Ollama Local Deployment Option

CC Switch supports Ollama local deployment, providing another option for privacy-sensitive scenarios. Ollama is an open-source local LLM runtime framework that supports running quantized versions of open-source models like Llama, Qwen, and DeepSeek on personal computers. Through Ollama, users can use AI programming capabilities in a completely offline environment, with code never leaving the local machine. However, local deployment has certain hardware requirements: running a 7B parameter model requires at least 8GB of VRAM, and to achieve results close to cloud APIs, you typically need to run models with 32B+ parameters, requiring a GPU with at least 24GB of VRAM.

Additionally, CC Switch offers a "Unified Provider" feature that allows switching between multiple agents with a single API Key, suitable for centralized management within enterprises.
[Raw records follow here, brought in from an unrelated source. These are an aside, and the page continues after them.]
/-- A gang that is saved leaves its slots and its units. -/
theorem saveGang (h : Calm F s) (hg : s.gang g.id = some g) :
    ∃ g', (s.saveGang g).gang g.id = some g' ∧ g'.resident = false ∧ g'.saving = false ∧ g'.members = g.members ∧ g'.shadow = g.shadow ∧
      ∀ c, c ∈ g.cores → (s.core c).unit.gang = some g.id → ((s.saveGang g).core c).unit.gang = none := by
  unfold State.saveGang
  have hsaved := h.saveState g
  generalize s.saveState g = r at hsaved
  obtain ⟨s1, b⟩ := r
  dsimp -zeta only at hsaved ⊢
  extract_lets s2 s3
  have h2 : Calm F s2 := hsaved.foldl (fun _ i hs => hs.evictMember i) _
  have h3 : UnitsOnly s2 s3 := .freeUnits s2 g
  have hfooting : footing s2 = footing s := h2.holds.trans h.holds.symm
  obtain ⟨g1, hg1, hsame⟩ := exists_gang_of_footing hfooting hg
  have hg3 : s3.gang g.id = some g1 := (h3.gang _).trans hg1
  have hid : g1.id = g.id := gang_id hg1
  simp only [hg3]
  rw [checkWatches_of_unwatched (s := s3.setGang _) (unwatched_of_threads h2.unwatched h3.threads)]
  rw [← hid] at hg3 ⊢
  refine ⟨_, gang_setGang (Option.isSome_of_eq_some hg3), rfl, rfl, (congrArg Gang.members hsame :), (congrArg Gang.shadow hsame :),
    fun c hc hunit => ?_⟩
  rw [hid, ← unit_of_footing hfooting] at hunit
  exact (congrArg MatUnit.gang (unit_freeUnits hc hunit) :)

/-! GANG_REACTIVATION (08 R191). -/

theorem seatMember (h : Calm F s) (x : Tid × (Nat × Nat) × Option Tid) : Calm F (s.seatMember x) := by
  unfold State.seatMember
  extract_lets s1
  have h1 : Calm F s1 := by
    unfold s1
    split
    next v hv =>
      obtain ⟨i, -, hi⟩ := Option.bind_eq_some_iff.1 hv
      exact h.evict (h.idle_of_find hi)
    next => exact h
  clear_value s1
  split
  · exact h1
  next t ht =>
    have h2 := h1.activate (h1.idle_of_find ht) x.2.1
    dsimp only
    split
    next u _ hu =>
      split
      · exact h2.put ((h2.idle_of_find hu).of_eq rfl rfl)
      · exact h2
    next => exact h2

theorem touchPieces (h : Calm F s) (g : Gang) : Calm F (s.touchPieces g) :=
  h.foldl (fun _ _ hs => hs.of_quiet ((Quiet.refl _).touch ..) (footing_touch ..)) _

theorem recPut (h : Calm F s) (g : Gang) (ks : List Nat) : Calm F (s.recPut g ks) := h.gangWrites ..

/-- A gang that finds its record and tiles is resident at its seats, and holds its units. -/
theorem reactivate (h : Calm F s) (hg : s.gang g.id = some g) {tiles : List (List (Nat × Nat))} (hfound : s.gangFinding g = .ok tiles)
    (seats : List (Tid × (Nat × Nat) × Option Tid)) :
    ∃ g', (s.reactivate g seats).gang g.id = some g' ∧ g'.resident = true ∧ g'.first = false ∧
      ∀ c, c ∈ g.cores → ((s.reactivate g seats).core c).unit.gang = some g.id := by
  rw [reactivate_of_found hfound]
  have hload : UnitsOnly s (s.loadUnits (returned s g) tiles) := .loadUnits ..
  have hgang : ((s.loadUnits (returned s g) tiles).setGang (returned s g)).gang g.id = some (returned s g) :=
    gang_setGang (g := returned s g) (Option.isSome_of_eq_some ((hload.gang _).trans hg))
  have hloaded : Calm _ ((s.loadUnits (returned s g) tiles).setGang (returned s g)) := h.refooted hload.threads hload.early
  have hseated := (((hloaded.touchPieces (returned s g)).recPut (returned s g) [4]).foldl (fun _ x hs => hs.seatMember x) seats).checkWatches
  obtain ⟨g', hg', hsame⟩ := exists_gang_of_footing hseated.holds hgang
  refine ⟨g', hg', (congrArg Gang.resident hsame :), (congrArg Gang.first hsame :), fun c hc => ?_⟩
  exact (congrArg MatUnit.gang (unit_of_footing hseated.holds c)).trans (gang_loadUnits s (g := returned s g) tiles hc)

/-- A thread that is parked is FAULTED with the fault's code (18 R402). -/
theorem find_park (h : Calm F s) {t : Thread} (ht : s.find t.id = some t) (f : Flt) (async ctx : Bool) (word : Nat) (own : Bool) :
    ∃ v, (s.park t f async ctx word own).find t.id = some v ∧ v.st = .faulted ∧ v.fcause = f.cause.code := by
  have hvacate := vacate_of_drained ht (h.drained (h.idle_of_find ht))
  have hlive : ((s.vacate t).1.unstep t.id).find t.id = some t := by
    rw [hvacate]
    refine (find_of_threads ((Left.unstep_threads ..).trans ((Quiet.refl _).releaseSlot t).threads) _).trans ?_
    exact (find_put_self ht _).trans ht
  have hid : (s.vacate t).2.id = t.id := Left.vacate_id
  unfold State.park
  dsimp only
  generalize (s.vacate t).2 = t1 at hid
  refine ⟨{ t1 with st := .faulted, fcause := f.cause.code, walk := none, pend := none, req := none, stepped := false, cond := none
                    waitarg := 0, deadline := w64 (2 ^ 64 - 1) }, ?_, rfl, rfl⟩
  refine (find_of_threads ((Left.gangParked_threads ..).trans ((Quiet.refl _).pushRec ..).threads) _).trans ?_
  exact find_put_of_find rfl hlive hid

/-- A gang whose record or frames are not as they should be has its leader parked. -/
theorem reactivate_parks (h : Calm F s) {f : Flt} {t : Thread} (hfound : s.gangFinding g = .error f) (hleader : g.leader = some t.id)
    (ht : s.find t.id = some t) (seats : List (Tid × (Nat × Nat) × Option Tid)) :
    ∃ v, (s.reactivate g seats).find t.id = some v ∧ v.st = .faulted ∧ v.fcause = f.cause.code := by
  simp only [State.reactivate, hfound, hleader, Option.bind_some, ht]
  exact h.find_park ht ..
Summary and Recommendations

The core value of this solution lies in:

Zero barrier to entry: No Claude account needed, no VPN needed
Low cost: Using domestic Chinese LLM APIs at extremely low prices (tested at less than ¥0.20)
Complete experience: Preserves Claude Code's full interactive experience and engineering capabilities
Flexible switching: Supports multiple domestic Chinese LLMs, allowing you to choose based on task requirements

It's worth noting that domestic Chinese LLMs still lag behind Claude 3.5/4 in code capabilities, and results on complex projects may not match the original. Specifically, for advanced tasks involving large codebase refactoring, cross-file dependency analysis, and complex architecture design, Claude's native models have a more pronounced advantage. However, for relatively independent tasks like single-file code generation, script writing, and algorithm implementation, domestic Chinese LLMs already deliver a quite satisfactory experience. For learning purposes and lightweight development tasks, this solution offers exceptional value for money and is well worth trying.